The output from eschedule
will look something like this:
NOTIFIED TARGET, b8756be5-a30d-4311-920c-0ad996367a8e, \
OF INSTANCE d578fb7c-7787-4e73-b69a-a7b3ef9bf73a
And from ecompute
:
INSTANTIATE INSTANCE d578fb7c-7787-4e73-b69a-a7b3ef9bf73a \
WITH IMAGE e9bedb97-917a-4f4e-9a69-8ad21840267f
ALLOCATIONS ARE {'b8756be5-a30d-4311-920c-0ad996367a8e': \
{'resources': {'VCPU': 1, 'DISK_GB': 1, 'MEMORY_MB': 256}}}
If there is no capacity available, either because there's none left or because the resource requirements are too expansive it will look like this:
eschedule \
'resources=VCPU:1,DISK_GB:1,MEMORY_MB:256&required=MISC_SHARES_VIA_AGGREGATE'
NO ALLOCATIONS LEFT
After an instance is booted its (local only!) IP address is put
back in etcd, which you can query by giving the instance uuid to
eschedule
:
eschedule d578fb7c-7787-4e73-b69a-a7b3ef9bf73a
By default the guest IP is only accessible from the host.
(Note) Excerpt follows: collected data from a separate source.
-- ==== Sys2Proof/WellFormed.lean ====
section
/-! DEFINITION. Well-formedness of a command: the operands that the outside world can present. -/

namespace Sys2Proof

/-- Sizes of an access in bytes (02 R61). -/
def sizeOk (n : Nat) : Bool := n == 1 || n == 2 || n == 4 || n == 8

/-- The operands a command can carry: access sizes are 1, 2, 4 or 8 bytes, a management transfer moves at most 64 words, an SPI or I3C transfer writes as many words as it names, a rail number names a rail. -/
def Instr.wf : Instr → Bool
  | .arborOutboundAccess k _ _ n _ _ => match k with
    | .mover .. => true
    | _ => sizeOk n
  | .inboundWriteData n _ _ _ => sizeOk n
  | .inboundReadData n => sizeOk n
  | .inboundRmwCycle n _ => sizeOk n
  | .ncRd _ _ _ n => sizeOk n
  | .atom _ _ _ n _ _ _ => sizeOk n
  | .keepRd _ _ n => sizeOk n
  | .keepAtom _ _ n _ _ _ => sizeOk n
  | .pcieInboundAtomicop _ _ _ _ n _ _ _ => n == 4 || n == 8
  | .i3cPrivateTransfer read _ n ws => read || n == ws.length
  | .spiFrame read _ n ws => read || n == ws.length
  | .railOutOfRange r => r.toNat < 9
  | _ => true

end Sys2Proof
end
If you define
a bridge interface in compute.yaml
this can be worked around. See
BRIDGE.md for more information.
You can destroy an instance by:
eschedule destroy d578fb7c-7787-4e73-b69a-a7b3ef9bf73a
This will destroy and undefine it on the host, remove the disk,
and clear the allocations in placement. You can also use virsh
to
destroy VMs, but this will not clean up allocations.
Note: The database and etcd data (in /data/etcd
) are not
cleaned up. You'll want to take care of that yourself.
- On startup a compute should check to see if the metadata server is there, and if not, fork and start one.
- Or, better, instead of a metadata server, let's use a config drive?
- Resizing disk images is currently done with multiple subprocess calls, this is cumbersome and weird.
- Switch all the subprocess calls to using the python libvirt package directly.
- Asking to destroy a VM while it is being built has not been tested and is likely to go poorly.
- The network handling in BRIDGE.md is clumsy and does not work well for all images. Switching to config drive instead of metadata server will help that, somewhat.
- Configuration should be limited, because that's hassle.
- Features should be limited, because that's hassle.
- Failure is just failure. Try again yourself, we're not going to do it for you.
- If you are running a linux VM on an esxi hypervisor as a host for
this stuff you might need to
export LIBGUESTFS_BACKEND_SETTINGS=force_tcg
to get filesystem manipulation to work well.
If you think this is interesting, and would like to help out, please feel to make a pull request. There are a few main areas that need attention:
- Making networking more useful.
- Error handling.
- Interacting with libvirt and avoiding subprocess calls.
- Properly choose and launching images with user-data.